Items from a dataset
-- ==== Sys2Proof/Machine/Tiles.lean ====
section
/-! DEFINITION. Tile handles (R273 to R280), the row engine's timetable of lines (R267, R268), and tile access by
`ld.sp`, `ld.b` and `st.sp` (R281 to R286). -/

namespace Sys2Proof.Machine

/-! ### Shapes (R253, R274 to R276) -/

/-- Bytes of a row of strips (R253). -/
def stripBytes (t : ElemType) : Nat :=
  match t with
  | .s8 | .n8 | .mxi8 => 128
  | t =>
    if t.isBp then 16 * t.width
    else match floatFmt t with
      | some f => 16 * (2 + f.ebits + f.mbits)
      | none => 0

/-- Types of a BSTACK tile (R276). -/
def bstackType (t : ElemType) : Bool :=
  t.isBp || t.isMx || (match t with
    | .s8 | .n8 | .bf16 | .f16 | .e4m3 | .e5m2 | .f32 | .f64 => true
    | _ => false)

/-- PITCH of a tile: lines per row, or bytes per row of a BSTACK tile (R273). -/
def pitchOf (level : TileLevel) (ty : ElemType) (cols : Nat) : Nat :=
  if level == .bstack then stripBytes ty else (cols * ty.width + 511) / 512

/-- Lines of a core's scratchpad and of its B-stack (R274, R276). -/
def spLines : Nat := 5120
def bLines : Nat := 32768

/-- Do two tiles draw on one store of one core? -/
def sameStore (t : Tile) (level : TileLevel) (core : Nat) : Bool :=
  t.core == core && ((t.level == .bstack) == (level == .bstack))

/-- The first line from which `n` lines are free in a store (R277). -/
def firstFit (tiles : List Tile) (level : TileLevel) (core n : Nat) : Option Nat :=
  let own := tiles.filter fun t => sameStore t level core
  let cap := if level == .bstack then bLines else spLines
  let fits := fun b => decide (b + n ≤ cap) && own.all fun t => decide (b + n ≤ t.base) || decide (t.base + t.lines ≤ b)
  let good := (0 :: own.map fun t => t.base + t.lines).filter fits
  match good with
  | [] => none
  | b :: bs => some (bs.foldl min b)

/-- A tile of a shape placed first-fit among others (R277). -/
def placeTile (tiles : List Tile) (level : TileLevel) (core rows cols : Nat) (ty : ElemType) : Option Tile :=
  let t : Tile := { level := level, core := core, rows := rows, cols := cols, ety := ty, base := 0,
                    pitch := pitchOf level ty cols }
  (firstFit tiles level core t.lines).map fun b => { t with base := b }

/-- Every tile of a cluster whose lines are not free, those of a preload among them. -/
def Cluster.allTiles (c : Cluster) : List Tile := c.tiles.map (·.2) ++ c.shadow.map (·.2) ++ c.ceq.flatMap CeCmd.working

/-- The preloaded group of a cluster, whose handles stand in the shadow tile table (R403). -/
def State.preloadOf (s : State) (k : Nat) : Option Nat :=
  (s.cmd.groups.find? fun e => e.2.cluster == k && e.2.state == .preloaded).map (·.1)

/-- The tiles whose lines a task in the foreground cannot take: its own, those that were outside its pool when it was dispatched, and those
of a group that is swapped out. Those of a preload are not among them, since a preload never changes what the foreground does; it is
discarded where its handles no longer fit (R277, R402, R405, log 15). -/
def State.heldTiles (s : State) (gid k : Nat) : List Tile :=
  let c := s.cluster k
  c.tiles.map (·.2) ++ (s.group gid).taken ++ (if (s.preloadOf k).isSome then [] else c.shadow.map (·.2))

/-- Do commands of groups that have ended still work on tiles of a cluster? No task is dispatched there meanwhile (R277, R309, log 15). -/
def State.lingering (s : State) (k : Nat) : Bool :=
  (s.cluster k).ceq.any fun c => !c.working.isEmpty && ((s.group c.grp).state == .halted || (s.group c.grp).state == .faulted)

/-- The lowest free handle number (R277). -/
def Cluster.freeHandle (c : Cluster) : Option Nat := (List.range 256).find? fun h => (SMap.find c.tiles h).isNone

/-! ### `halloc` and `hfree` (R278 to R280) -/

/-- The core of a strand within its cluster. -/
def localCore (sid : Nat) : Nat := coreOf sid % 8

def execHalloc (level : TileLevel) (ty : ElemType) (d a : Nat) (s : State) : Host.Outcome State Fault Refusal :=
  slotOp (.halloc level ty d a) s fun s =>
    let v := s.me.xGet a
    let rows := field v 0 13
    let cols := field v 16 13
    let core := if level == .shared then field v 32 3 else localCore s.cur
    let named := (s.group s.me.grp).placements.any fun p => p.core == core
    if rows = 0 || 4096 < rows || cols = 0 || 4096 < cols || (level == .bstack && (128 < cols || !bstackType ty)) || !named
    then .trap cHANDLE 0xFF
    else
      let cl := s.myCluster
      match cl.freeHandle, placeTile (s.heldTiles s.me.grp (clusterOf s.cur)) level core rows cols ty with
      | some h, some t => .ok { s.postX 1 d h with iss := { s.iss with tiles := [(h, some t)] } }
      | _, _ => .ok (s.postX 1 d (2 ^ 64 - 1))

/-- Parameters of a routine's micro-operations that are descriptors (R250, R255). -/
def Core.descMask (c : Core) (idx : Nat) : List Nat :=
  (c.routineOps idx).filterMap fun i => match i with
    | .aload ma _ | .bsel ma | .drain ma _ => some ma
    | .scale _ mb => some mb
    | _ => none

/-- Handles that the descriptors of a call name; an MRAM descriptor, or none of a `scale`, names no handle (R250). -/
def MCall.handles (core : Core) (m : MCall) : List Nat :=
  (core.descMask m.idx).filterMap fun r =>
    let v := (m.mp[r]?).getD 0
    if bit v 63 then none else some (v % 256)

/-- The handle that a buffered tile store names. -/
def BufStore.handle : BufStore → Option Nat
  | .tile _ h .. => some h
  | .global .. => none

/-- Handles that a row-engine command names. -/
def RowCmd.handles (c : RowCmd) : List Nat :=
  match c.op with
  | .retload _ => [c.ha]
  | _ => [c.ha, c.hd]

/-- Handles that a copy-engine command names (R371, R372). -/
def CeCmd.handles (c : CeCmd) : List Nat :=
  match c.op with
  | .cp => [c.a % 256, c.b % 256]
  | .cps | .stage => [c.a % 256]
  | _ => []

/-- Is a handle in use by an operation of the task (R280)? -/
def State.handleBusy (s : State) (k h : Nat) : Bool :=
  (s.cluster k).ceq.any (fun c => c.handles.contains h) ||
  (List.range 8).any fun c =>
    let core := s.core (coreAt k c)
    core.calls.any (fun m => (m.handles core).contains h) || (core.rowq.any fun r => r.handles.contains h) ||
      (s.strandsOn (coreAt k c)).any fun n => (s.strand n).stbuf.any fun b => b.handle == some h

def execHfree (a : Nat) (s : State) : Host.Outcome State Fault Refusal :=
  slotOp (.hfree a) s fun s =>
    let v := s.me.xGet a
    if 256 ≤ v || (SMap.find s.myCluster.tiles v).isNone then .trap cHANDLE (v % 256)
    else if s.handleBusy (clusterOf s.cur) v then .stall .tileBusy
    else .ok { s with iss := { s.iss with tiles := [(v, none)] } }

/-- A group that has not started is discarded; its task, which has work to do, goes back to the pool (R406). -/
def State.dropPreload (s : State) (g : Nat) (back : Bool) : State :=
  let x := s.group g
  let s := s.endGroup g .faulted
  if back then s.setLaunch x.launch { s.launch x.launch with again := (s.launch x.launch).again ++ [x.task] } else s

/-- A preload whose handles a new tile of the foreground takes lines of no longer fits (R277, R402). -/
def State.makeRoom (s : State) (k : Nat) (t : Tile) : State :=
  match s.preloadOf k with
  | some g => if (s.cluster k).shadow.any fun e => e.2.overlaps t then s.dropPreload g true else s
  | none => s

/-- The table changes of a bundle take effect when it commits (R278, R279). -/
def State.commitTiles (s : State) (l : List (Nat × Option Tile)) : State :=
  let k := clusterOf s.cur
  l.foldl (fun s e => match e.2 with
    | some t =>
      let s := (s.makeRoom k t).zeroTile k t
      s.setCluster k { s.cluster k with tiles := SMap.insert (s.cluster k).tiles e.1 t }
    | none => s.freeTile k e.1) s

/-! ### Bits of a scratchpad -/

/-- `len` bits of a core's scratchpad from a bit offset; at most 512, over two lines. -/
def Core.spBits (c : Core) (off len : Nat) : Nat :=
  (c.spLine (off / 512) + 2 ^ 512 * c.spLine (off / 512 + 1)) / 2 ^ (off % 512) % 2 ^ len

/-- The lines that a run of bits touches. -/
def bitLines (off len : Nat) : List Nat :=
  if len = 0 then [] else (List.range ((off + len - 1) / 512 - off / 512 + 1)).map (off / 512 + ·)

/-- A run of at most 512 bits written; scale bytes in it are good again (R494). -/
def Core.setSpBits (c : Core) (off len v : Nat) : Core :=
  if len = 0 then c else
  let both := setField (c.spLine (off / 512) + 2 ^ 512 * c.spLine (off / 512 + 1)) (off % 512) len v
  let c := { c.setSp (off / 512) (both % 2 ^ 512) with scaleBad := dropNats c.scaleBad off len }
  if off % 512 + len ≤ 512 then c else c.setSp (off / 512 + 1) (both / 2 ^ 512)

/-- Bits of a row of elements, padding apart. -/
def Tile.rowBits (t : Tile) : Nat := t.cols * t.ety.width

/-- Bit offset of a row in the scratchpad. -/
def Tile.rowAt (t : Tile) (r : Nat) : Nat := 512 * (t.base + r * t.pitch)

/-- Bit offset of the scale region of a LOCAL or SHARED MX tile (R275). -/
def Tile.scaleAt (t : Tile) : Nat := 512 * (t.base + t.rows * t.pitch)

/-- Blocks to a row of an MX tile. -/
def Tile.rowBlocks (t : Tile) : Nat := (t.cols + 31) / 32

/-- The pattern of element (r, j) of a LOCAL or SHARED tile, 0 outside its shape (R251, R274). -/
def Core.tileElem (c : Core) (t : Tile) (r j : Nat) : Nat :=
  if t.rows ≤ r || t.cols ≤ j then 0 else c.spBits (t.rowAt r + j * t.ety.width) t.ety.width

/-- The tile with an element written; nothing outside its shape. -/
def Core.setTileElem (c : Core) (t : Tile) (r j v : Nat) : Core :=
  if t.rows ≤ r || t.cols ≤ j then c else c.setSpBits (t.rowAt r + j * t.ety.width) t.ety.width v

# [Aim of the exercise]
Both the first line of the data above and the line with "let cap := if" must be included; please return exactly those lines and the ones between them.

# [Response box]
-- ==== Sys2Proof/Machine/Tiles.lean ====
section
/-! DEFINITION. Tile handles (R273 to R280), the row engine's timetable of lines (R267, R268), and tile access by
`ld.sp`, `ld.b` and `st.sp` (R281 to R286). -/

namespace Sys2Proof.Machine

/-! ### Shapes (R253, R274 to R276) -/

/-- Bytes of a row of strips (R253). -/
def stripBytes (t : ElemType) : Nat :=
  match t with
  | .s8 | .n8 | .mxi8 => 128
  | t =>
    if t.isBp then 16 * t.width
    else match floatFmt t with
      | some f => 16 * (2 + f.ebits + f.mbits)
      | none => 0

/-- Types of a BSTACK tile (R276). -/
def bstackType (t : ElemType) : Bool :=
  t.isBp || t.isMx || (match t with
    | .s8 | .n8 | .bf16 | .f16 | .e4m3 | .e5m2 | .f32 | .f64 => true
    | _ => false)

/-- PITCH of a tile: lines per row, or bytes per row of a BSTACK tile (R273). -/
def pitchOf (level : TileLevel) (ty : ElemType) (cols : Nat) : Nat :=
  if level == .bstack then stripBytes ty else (cols * ty.width + 511) / 512

/-- Lines of a core's scratchpad and of its B-stack (R274, R276). -/
def spLines : Nat := 5120
def bLines : Nat := 32768

/-- Do two tiles draw on one store of one core? -/
def sameStore (t : Tile) (level : TileLevel) (core : Nat) : Bool :=
  t.core == core && ((t.level == .bstack) == (level == .bstack))

/-- The first line from which `n` lines are free in a store (R277). -/
def firstFit (tiles : List Tile) (level : TileLevel) (core n : Nat) : Option Nat :=
  let own := tiles.filter fun t => sameStore t level core
  let cap := if level == .bstack then bLines else spLines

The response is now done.